I prefer to avoid putting mut v: V into signatures, because its a little confusing for readers - it's not obvious that mut has local effect and doesn't affect the function's interface.


pub fn insert(&mut self, k: K, v: V) -> Option<V> {
    let mut v = v;

Is this common enough to just always do as part of insert()?


How does this look if you just split it into separate range_index_start/range_index_end rather than toggling on start? It would still have some amount of duplication of the overall function and the calls to find_index, but it might be clearer in the end.

Or alternatively take an instance of RangeArgument and handle both at once, returning (usize, usize).

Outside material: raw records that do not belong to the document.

-- ==== Sys2Proof/Machine/PortCommands.lean ====
section
/-! DEFINITION. The commands of the console port unit: strobes, clear, gap timer, answers, and the notice
commands (spec/09). -/

namespace Sys2Proof.Machine

open Host (Outcome)

/-- WRITE_STROBE (R158, R161). -/
def execWriteStrobe (n : Port) (byte : Byte) (s : State) : Outcome State Fault Refusal :=
  .next (s.writeByte n byte)

/-- READ_STROBE (R158, R159). -/
def execReadStrobe (strobe : ReadStrobe) (s : State) : Outcome State Fault Refusal :=
  .next (s.onPort strobe.port (fun r => r.readByte strobe.turn))

/-- PORT_CLEAR (R160). -/
def execPortClear (n : Port) (held : Bool) (s : State) : Outcome State Fault Refusal :=
  .next (s.onPort n (fun r => r.clear held))

/-- GAP_TIMEOUT (R158). -/
def execGapTimeout (n : Port) (s : State) : Outcome State Fault Refusal :=
  .next (s.onPort n PortRecord.gapOut)

/-- OWNER_ANSWER (R159, R160). -/
def execOwnerAnswer (n : Port) (s : State) : Outcome State Fault Refusal := .next (s.deliver n)

/-- NOTICE_NEXT (R167). -/
def execNoticeNext (n : Port) (s : State) : Outcome State Fault Refusal :=
  console n (.noticeNext n) s (fun s => noticeNextRule s n)

/-- NOTICE_MASK (R168). -/
def execNoticeMask (n : Port) (hidden : NoticeSet) (s : State) : Outcome State Fault Refusal :=
  console n (.noticeMask n hidden) s (fun s => noticeMaskRule s n hidden)

/-- NOTICE_ROUTE (R169). -/
def execNoticeRoute (n : Port) (notice ports : Nat) (s : State) : Outcome State Fault Refusal :=
  console n (.noticeRoute n notice ports) s (fun s =>
    if h : notice < 64 then noticeRouteRule s ports ⟨notice, h⟩ else refuse s .range)

/-- NOTICE_FLUSH (R168). -/
def execNoticeFlush (n : Port) (s : State) : Outcome State Fault Refusal :=
  console n (.noticeFlush n) s (fun s => noticeFlushRule s n)

end Sys2Proof.Machine
end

RangeArgument? It's already implemented for (Bound<T>, Bound<T>), but also allows using ../..= notation.


I prefer:

fn next(&mut self) -> Option<Self::Item> {

to be very explicit.


Pattern matching might be a little clearer: .map(|&(ref k, ref v)| (k, v))




ditto pattern match

This revision now requires changes to proceed.Nov 17 2017, 12:30 PM
mbthomas added inline comments.Nov 20 2017, 12:19 PM

RangeArgument is nightly-only experimental still. I'm trying to keep to stable rust features.

mbthomas updated this revision to Diff 3648.Nov 20 2017, 12:20 PM
mbthomas marked 9 inline comments as done.Nov 20 2017, 12:22 PM
mbthomas added inline comments.

Possibly. I'll see if I can think of a way to measure it.

stash accepted this revision.Nov 21 2017, 5:12 AM
jsgf accepted this revision.Nov 22 2017, 5:47 PM
This revision is now accepted and ready to land.Nov 22 2017, 5:47 PM
mbthomas updated this revision to Diff 3818.Nov 24 2017, 11:52 AM
durham accepted this revision.Nov 27 2017, 12:23 PM
This revision was automatically updated to reflect the committed changes.